-------- Entries supplied

def exec (i : Instr) (s : State) : Host.Outcome State Fault Refusal :=
  match i with
  | .doorbellRing mb => Sys2Proof.Machine.execDoorbellRing mb s
  | .doorbellAck mb => Sys2Proof.Machine.execDoorbellAck mb s
  | .cmdCopyDone mb => Sys2Proof.Machine.execCmdCopyDone mb s
  | .responsePost mb => Sys2Proof.Machine.execResponsePost mb s
  | .notificationPost => Sys2Proof.Machine.execNotificationPost s
  | .nop mb => Sys2Proof.Machine.execNop mb s
  | .identify mb => Sys2Proof.Machine.execIdentify mb s
  | .mbLevel mb => Sys2Proof.Machine.execMbLevel mb s
  | .notifyMask mb => Sys2Proof.Machine.execNotifyMask mb s
  | .timestamp mb => Sys2Proof.Machine.execTimestamp mb s
  | .restart mb => Sys2Proof.Machine.execRestart mb s
  | .get mb => Sys2Proof.Machine.execGet mb s
  | .set mb => Sys2Proof.Machine.execSet mb s
  | .stage mb => Sys2Proof.Machine.execStage mb s
  | .commit mb => Sys2Proof.Machine.execCommit mb s
  | .discard mb => Sys2Proof.Machine.execDiscard mb s
  | .describe mb => Sys2Proof.Machine.execDescribe mb s
  | .atlasLoad mb => Sys2Proof.Machine.execAtlasLoad mb s
  | .atlasLoadDone bytes => Sys2Proof.Machine.execAtlasLoadDone bytes s
  | .atlasSwitch mb => Sys2Proof.Machine.execAtlasSwitch mb s
  | .atlasStatus mb => Sys2Proof.Machine.execAtlasStatus mb s
  | .posFix mb => Sys2Proof.Machine.execPosFix mb s
  | .posRoute mb => Sys2Proof.Machine.execPosRoute mb s
  | .passage mb => Sys2Proof.Machine.execPassage mb s
  | .winConfig mb => Sys2Proof.Machine.execWinConfig mb s
  | .winEnable mb => Sys2Proof.Machine.execWinEnable mb s
  | .routeLoad mb => Sys2Proof.Machine.execRouteLoad mb s
  | .trimLoad mb => Sys2Proof.Machine.execTrimLoad mb s
  | .firLoad mb => Sys2Proof.Machine.execFirLoad mb s
  | .bankApply mb => Sys2Proof.Machine.execBankApply mb s
  | .winStatus mb => Sys2Proof.Machine.execWinStatus mb s
  | .pathConfig mb => Sys2Proof.Machine.execPathConfig mb s
  | .amapLoad mb => Sys2Proof.Machine.execAmapLoad mb s
  | .pathEnable mb => Sys2Proof.Machine.execPathEnable mb s
  | .pathStatus mb => Sys2Proof.Machine.execPathStatus mb s
  | .domainMode mb => Sys2Proof.Machine.execDomainMode mb s
  | .laneTx mb => Sys2Proof.Machine.execLaneTx mb s
  | .laneTune mb => Sys2Proof.Machine.execLaneTune mb s
  | .beamSet mb => Sys2Proof.Machine.execBeamSet mb s
  | .laneConfig mb => Sys2Proof.Machine.execLaneConfig mb s
  | .captureArm mb => Sys2Proof.Machine.execCaptureArm mb s
  | .captureTrigger => Sys2Proof.Machine.execCaptureTrigger s
  | .captureDone data => Sys2Proof.Machine.execCaptureDone data s
  | .captureAbort mb data => Sys2Proof.Machine.execCaptureAbort mb data s
  | .captureRead mb => Sys2Proof.Machine.execCaptureRead mb s
  | .captureStatus mb => Sys2Proof.Machine.execCaptureStatus mb s
  | .loopMeasure mb => Sys2Proof.Machine.execLoopMeasure mb s
  | .calStart mb => Sys2Proof.Machine.execCalStart mb s
  | .pmcExport mb => Sys2Proof.Machine.execPmcExport mb s
  | .pmcStatus mb => Sys2Proof.Machine.execPmcStatus mb s
  | .fbStatus mb => Sys2Proof.Machine.execFbStatus mb s
  | .fbRead mb ue => Sys2Proof.Machine.execFbRead mb ue s
  | .fbNonce mb => Sys2Proof.Machine.execFbNonce mb s
  | .fbSeek mb => Sys2Proof.Machine.execFbSeek mb s
  | .fbClearCompat run => Sys2Proof.Machine.execFbClearCompat run s
  | .fbClear run => Sys2Proof.Machine.execFbClear run s
  | .fbKey run => Sys2Proof.Machine.execFbKey run s
  | .protStatus mb => Sys2Proof.Machine.execProtStatus mb s
  | .protStop mb => Sys2Proof.Machine.execProtStop mb s
  | .protRelease mb => Sys2Proof.Machine.execProtRelease mb s
  | .faultStatus mb => Sys2Proof.Machine.execFaultStatus mb s
  | .faultClear mb => Sys2Proof.Machine.execFaultClear mb s
  | .fiUnlock mb => Sys2Proof.Machine.execFiUnlock mb s
  | .fiInject mb => Sys2Proof.Machine.execFiInject mb s
  | .freeze mb => Sys2Proof.Machine.execFreeze mb s
  | .startStatus mb => Sys2Proof.Machine.execStartStatus mb s
  | .startRetry mb => Sys2Proof.Machine.execStartRetry mb s
  | .imageWrite mb => Sys2Proof.Machine.execImageWrite mb s
  | .ageStatus mb => Sys2Proof.Machine.execAgeStatus mb s
  | .ageReplan mb => Sys2Proof.Machine.execAgeReplan mb s
  | .ageBaseline mb => Sys2Proof.Machine.execAgeBaseline mb s
  | .ageRead mb => Sys2Proof.Machine.execAgeRead mb s
  | .lockAcquire mb => Sys2Proof.Machine.execLockAcquire mb s
  | .lockRenew mb => Sys2Proof.Machine.execLockRenew mb s
  | .lockRelease mb => Sys2Proof.Machine.execLockRelease mb s
  | .lockBreak mb => Sys2Proof.Machine.execLockBreak mb s
  | .lockStatus mb => Sys2Proof.Machine.execLockStatus mb s
  | .lockLeaseExpiry => Sys2Proof.Machine.execLockLeaseExpiry s
  | .registerWrite port addr narrow data => Sys2Proof.Machine.execRegisterWrite port addr narrow data s
  | .clearingRead port addr narrow => Sys2Proof.Machine.execClearingRead port addr narrow s
  | .aliasAccess port addr acc => Sys2Proof.Machine.execAliasAccess port addr acc s
  | .sspiTransaction opening data reads => Sys2Proof.Machine.execSspiTransaction opening data reads s
  | .gtSecRead => Sys2Proof.Machine.execGtSecRead s
  | .poolUsedRead m => Sys2Proof.Machine.execPoolUsedRead m s
  | .stDataRead m => Sys2Proof.Machine.execStDataRead m s
  | .jres0Read m j => Sys2Proof.Machine.execJres0Read m j s
  | .valLoRead m idx => Sys2Proof.Machine.execValLoRead m idx s
  | .ap0Read m ue => Sys2Proof.Machine.execAp0Read m ue s
  | .ap15Read m => Sys2Proof.Machine.execAp15Read m s
  | .tblDataAccess m write => Sys2Proof.Machine.execTblDataAccess m write s
  | .amapDataAccess m write => Sys2Proof.Machine.execAmapDataAccess m write s
  | .rseqDataAccess m master write => Sys2Proof.Machine.execRseqDataAccess m master write s
  | .wctlEnWrite m w data => Sys2Proof.Machine.execWctlEnWrite m w data s
  | .wctlSwap m w data => Sys2Proof.Machine.execWctlSwap m w data s
  | .pcfg0EnWrite m p data => Sys2Proof.Machine.execPcfg0EnWrite m p data s
  | .calCtlRxStart m n data => Sys2Proof.Machine.execCalCtlRxStart m n data s
  | .calCtlTxStart m n data => Sys2Proof.Machine.execCalCtlTxStart m n data s
  | .calibrationEnd n tx result => Sys2Proof.Machine.execCalibrationEnd n tx result s
  | .svyFence m data => Sys2Proof.Machine.execSvyFence m data s
  | .snsCal0 m data => Sys2Proof.Machine.execSnsCal0 m data s
  | .snsCal1 m data => Sys2Proof.Machine.execSnsCal1 m data s
  | .snsSwap m data => Sys2Proof.Machine.execSnsSwap m data s
  | .injReqGo m data => Sys2Proof.Machine.execInjReqGo m data s
  | .pmcClear m data => Sys2Proof.Machine.execPmcClear m data s
  | .loopStart m w data => Sys2Proof.Machine.execLoopStart m w data s
  | .loopMeasureEnd w lags => Sys2Proof.Machine.execLoopMeasureEnd w lags s
  | .swTrig m master data => Sys2Proof.Machine.execSwTrig m master data s
  | .ageNow m data => Sys2Proof.Machine.execAgeNow m data s
  | .sealWrite m set data => Sys2Proof.Machine.execSealWrite m set data s
  | .sealHoldWrite m set data => Sys2Proof.Machine.execSealHoldWrite m set data s
  | .sealHoldTimeout set => Sys2Proof.Machine.execSealHoldTimeout set s
  | .sweepPassDone set => Sys2Proof.Machine.execSweepPassDone set s
  | .scfgFreqWrite m syn data => Sys2Proof.Machine.execScfgFreqWrite m syn data s
  | .lsrcWrite m n data => Sys2Proof.Machine.execLsrcWrite m n data s
  | .txEnWrite m n data => Sys2Proof.Machine.execTxEnWrite m n data s
  | .rxEnWrite m n data => Sys2Proof.Machine.execRxEnWrite m n data s
  | .dctlEnWrite m d data => Sys2Proof.Machine.execDctlEnWrite m d data s
  | .ccfg3EnWrite m k data => Sys2Proof.Machine.execCcfg3EnWrite m k data s
  | .conEnWrite m data => Sys2Proof.Machine.execConEnWrite m data s
  | .alertSwWrite m data => Sys2Proof.Machine.execAlertSwWrite m data s
  | .tddCtlWrite m data => Sys2Proof.Machine.execTddCtlWrite m data s
  | .rceCtlWrite m data => Sys2Proof.Machine.execRceCtlWrite m data s
  | .gridTickBoundary inp => Sys2Proof.Machine.execGridTickBoundary inp s
  | .oscClosure d => Sys2Proof.Machine.execOscClosure d s
  | .gateClose w idx => Sys2Proof.Machine.execGateClose w idx s
  | .pieceCompletion eng path row block again cycle => Sys2Proof.Machine.execPieceCompletion eng path row block again cycle s
  | .tickClose => Sys2Proof.Machine.execTickClose s
  | .reexecDeadline => Sys2Proof.Machine.execReexecDeadline s
  | .engineWatchdog eng => Sys2Proof.Machine.execEngineWatchdog eng s
  | .residueFailure eng => Sys2Proof.Machine.execResidueFailure eng s
  | .svyEccCe q => Sys2Proof.Machine.execSvyEccCe q s
  | .svyEccUe q site => Sys2Proof.Machine.execSvyEccUe q site s
  | .crossbarParity q => Sys2Proof.Machine.execCrossbarParity q s
  | .coverTestDone => Sys2Proof.Machine.execCoverTestDone s
  | .sheetBoundary inp => Sys2Proof.Machine.execSheetBoundary inp s
  | .contourLost d kind => Sys2Proof.Machine.execContourLost d kind s
  | .contourFrozen d kind => Sys2Proof.Machine.execContourFrozen d kind s
  | .supHoldExpiry d => Sys2Proof.Machine.execSupHoldExpiry d s
  | .guardExpiry d => Sys2Proof.Machine.execGuardExpiry d s
  | .plausMaxReached d kind => Sys2Proof.Machine.execPlausMaxReached d kind s
  | .presenceAssert idx => Sys2Proof.Machine.execPresenceAssert idx s
  | .trackEmpty track => Sys2Proof.Machine.execTrackEmpty track s
  | .corrStale n moved => Sys2Proof.Machine.execCorrStale n moved s
  | .rowReloadDone path row => Sys2Proof.Machine.execRowReloadDone path row s
  | .cutEnd path row => Sys2Proof.Machine.execCutEnd path row s
  | .skHalfEnd path row => Sys2Proof.Machine.execSkHalfEnd path row s
  | .checkpointGenerationStart => Sys2Proof.Machine.execCheckpointGenerationStart s
  | .checkpointGenerationDone => Sys2Proof.Machine.execCheckpointGenerationDone s
  | .counterDump => Sys2Proof.Machine.execCounterDump s
  | .operatingSecond => Sys2Proof.Machine.execOperatingSecond s
  | .recceJobDue j => Sys2Proof.Machine.execRecceJobDue j s
  | .recceJobStart pa pb ognt => Sys2Proof.Machine.execRecceJobStart pa pb ognt s
  | .recceJobEnd r => Sys2Proof.Machine.execRecceJobEnd r s
  | .resultPost => Sys2Proof.Machine.execResultPost s
  | .synrcUnlock => Sys2Proof.Machine.execSynrcUnlock s
  | .surveyStale span => Sys2Proof.Machine.execSurveyStale span s
  | .cxReqAssert idx pri => Sys2Proof.Machine.execCxReqAssert idx pri s
  | .cxPriAssert idx => Sys2Proof.Machine.execCxPriAssert idx s
  | .deferralTimeout idx => Sys2Proof.Machine.execDeferralTimeout idx s
  | .cxGntAssert idx => Sys2Proof.Machine.execCxGntAssert idx s
  | .cxReqDeassert idx => Sys2Proof.Machine.execCxReqDeassert idx s
  | .cxMaxHold idx => Sys2Proof.Machine.execCxMaxHold idx s
  | .cxOgntDeassert => Sys2Proof.Machine.execCxOgntDeassert s
  | .ograntTimeout => Sys2Proof.Machine.execOgrantTimeout s
  | .senseSlot a0 a1 => Sys2Proof.Machine.execSenseSlot a0 a1 s
  | .senseSequenceEnd => Sys2Proof.Machine.execSenseSequenceEnd s
  | .injectedConversion c a delayed => Sys2Proof.Machine.execInjectedConversion c a delayed s
  | .snsCalStep c r => Sys2Proof.Machine.execSnsCalStep c r s
  | .snsCalDue c moved => Sys2Proof.Machine.execSnsCalDue c moved s
  | .clrFloorTrip d => Sys2Proof.Machine.execClrFloorTrip d s
  | .nrsTrip w => Sys2Proof.Machine.execNrsTrip w s
  | .emsTrip w => Sys2Proof.Machine.execEmsTrip w s
  | .spurTrip step => Sys2Proof.Machine.execSpurTrip step s
  | .protHoldRelease kind cls target => Sys2Proof.Machine.execProtHoldRelease kind cls target s
  | .datumTickTimeout => Sys2Proof.Machine.execDatumTickTimeout s
  | .datumRestart => Sys2Proof.Machine.execDatumRestart s
  | .datumRestartDone => Sys2Proof.Machine.execDatumRestartDone s
  | .faultEvent events => Sys2Proof.Machine.execFaultEvent events s
  | .faultClearance source => Sys2Proof.Machine.execFaultClearance source s
  | .pairInvalid source => Sys2Proof.Machine.execPairInvalid source s
  | .faultReaction => Sys2Proof.Machine.execFaultReaction s
  | .escIntervalEnd source => Sys2Proof.Machine.execEscIntervalEnd source s
  | .alertPulseEnd => Sys2Proof.Machine.execAlertPulseEnd s
  | .synLock syn => Sys2Proof.Machine.execSynLock syn s
  | .synSettled syn => Sys2Proof.Machine.execSynSettled syn s
  | .synUnlock syn => Sys2Proof.Machine.execSynUnlock syn s
  | .lockAttemptTimeout syn => Sys2Proof.Machine.execLockAttemptTimeout syn s
  | .txPendingTimeout n => Sys2Proof.Machine.execTxPendingTimeout n s
  | .refInvalid second => Sys2Proof.Machine.execRefInvalid second s
  | .refRevert => Sys2Proof.Machine.execRefRevert s
  | .holdoverLong => Sys2Proof.Machine.execHoldoverLong s
  | .ppsEdge off => Sys2Proof.Machine.execPpsEdge off s
  | .tddResultTimeout => Sys2Proof.Machine.execTddResultTimeout s
  | .tddHoldoverExpiry => Sys2Proof.Machine.execTddHoldoverExpiry s
  | .tddStep => Sys2Proof.Machine.execTddStep s
  | .segmentStart w off => Sys2Proof.Machine.execSegmentStart w off s
  | .patternChange w => Sys2Proof.Machine.execPatternChange w s
  | .guardWaitEnd w off => Sys2Proof.Machine.execGuardWaitEnd w off s
  | .rffeSequenceStart master seq instant off => Sys2Proof.Machine.execRffeSequenceStart master seq instant off s
  | .rffeSequenceEnd master data parity => Sys2Proof.Machine.execRffeSequenceEnd master data parity s
  | .recordOffer r => Sys2Proof.Machine.execRecordOffer r s
  | .recordWrite failures => Sys2Proof.Machine.execRecordWrite failures s
  | .dropsOffer => Sys2Proof.Machine.execDropsOffer s
  | .nonceLapse => Sys2Proof.Machine.execNonceLapse s
  | .authBusyEnd => Sys2Proof.Machine.execAuthBusyEnd s
  | .fiUnlockLapse => Sys2Proof.Machine.execFiUnlockLapse s
  | .dramUe ch entry => Sys2Proof.Machine.execDramUe ch entry s
  | .dramCmdTimeout ch => Sys2Proof.Machine.execDramCmdTimeout ch s
  | .lockstepMismatch => Sys2Proof.Machine.execLockstepMismatch s
  | .failoverTakeover => Sys2Proof.Machine.execFailoverTakeover s
  | .warmRestartDone ok => Sys2Proof.Machine.execWarmRestartDone ok s
  | .vinValid => Sys2Proof.Machine.execVinValid s
  | .railsReady sel => Sys2Proof.Machine.execRailsReady sel s
  | .vinLoss => Sys2Proof.Machine.execVinLoss s
  | .vinLow mv => Sys2Proof.Machine.execVinLow mv s
  | .resetNAssert => Sys2Proof.Machine.execResetNAssert s
  | .resetNRelease sel => Sys2Proof.Machine.execResetNRelease sel s
  | .datumOrderedStart sel => Sys2Proof.Machine.execDatumOrderedStart sel s
  | .romBootDone ms trained ref1 ref2 mainOk spareOk => Sys2Proof.Machine.execRomBootDone ms trained ref1 ref2 mainOk spareOk s
  | .imageVerifyDone img => Sys2Proof.Machine.execImageVerifyDone img s
  | .startCalDone rx tx sns => Sys2Proof.Machine.execStartCalDone rx tx sns s
  | .sketchEntry => Sys2Proof.Machine.execSketchEntry s
  | .trainingRamp => Sys2Proof.Machine.execTrainingRamp s
  | .fullEntry => Sys2Proof.Machine.execFullEntry s
  | .startFailTimeout => Sys2Proof.Machine.execStartFailTimeout s
  | .failCountClear => Sys2Proof.Machine.execFailCountClear s
  | .freezeNAssert => Sys2Proof.Machine.execFreezeNAssert s
  | .perstNAssert => Sys2Proof.Machine.execPerstNAssert s
  | .perstNDeassert width speed master => Sys2Proof.Machine.execPerstNDeassert width speed master s
  | .pciLink => Sys2Proof.Machine.execPciLink s
  | .insetSel region word => Sys2Proof.Machine.execInsetSel region word s
  | .insetRead raw ue => Sys2Proof.Machine.execInsetRead raw ue s
  | .insetStat => Sys2Proof.Machine.execInsetStat s
  | .extest pins data => Sys2Proof.Machine.execExtest pins data s
  | .samplePreload pins data => Sys2Proof.Machine.execSamplePreload pins data s
  | .bypass bits => Sys2Proof.Machine.execBypass bits s
  | .testLogicReset => Sys2Proof.Machine.execTestLogicReset s
  | .periodicReplanDue => Sys2Proof.Machine.execPeriodicReplanDue s
  | .replanDone used => Sys2Proof.Machine.execReplanDone used s
  | .ageCanary k => Sys2Proof.Machine.execAgeCanary k s
  | .recalDue n tx => Sys2Proof.Machine.execRecalDue n tx s
  | .imageWriteDone img => Sys2Proof.Machine.execImageWriteDone img s
  | .counterWrap idx n => Sys2Proof.Machine.execCounterWrap idx n s
  | .linkL0Return width speed master => Sys2Proof.Machine.execLinkL0Return width speed master s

----------------

**Required action**
Tally how many lines in the material above hold the word "source". Write only that number.

**Response to the task**
3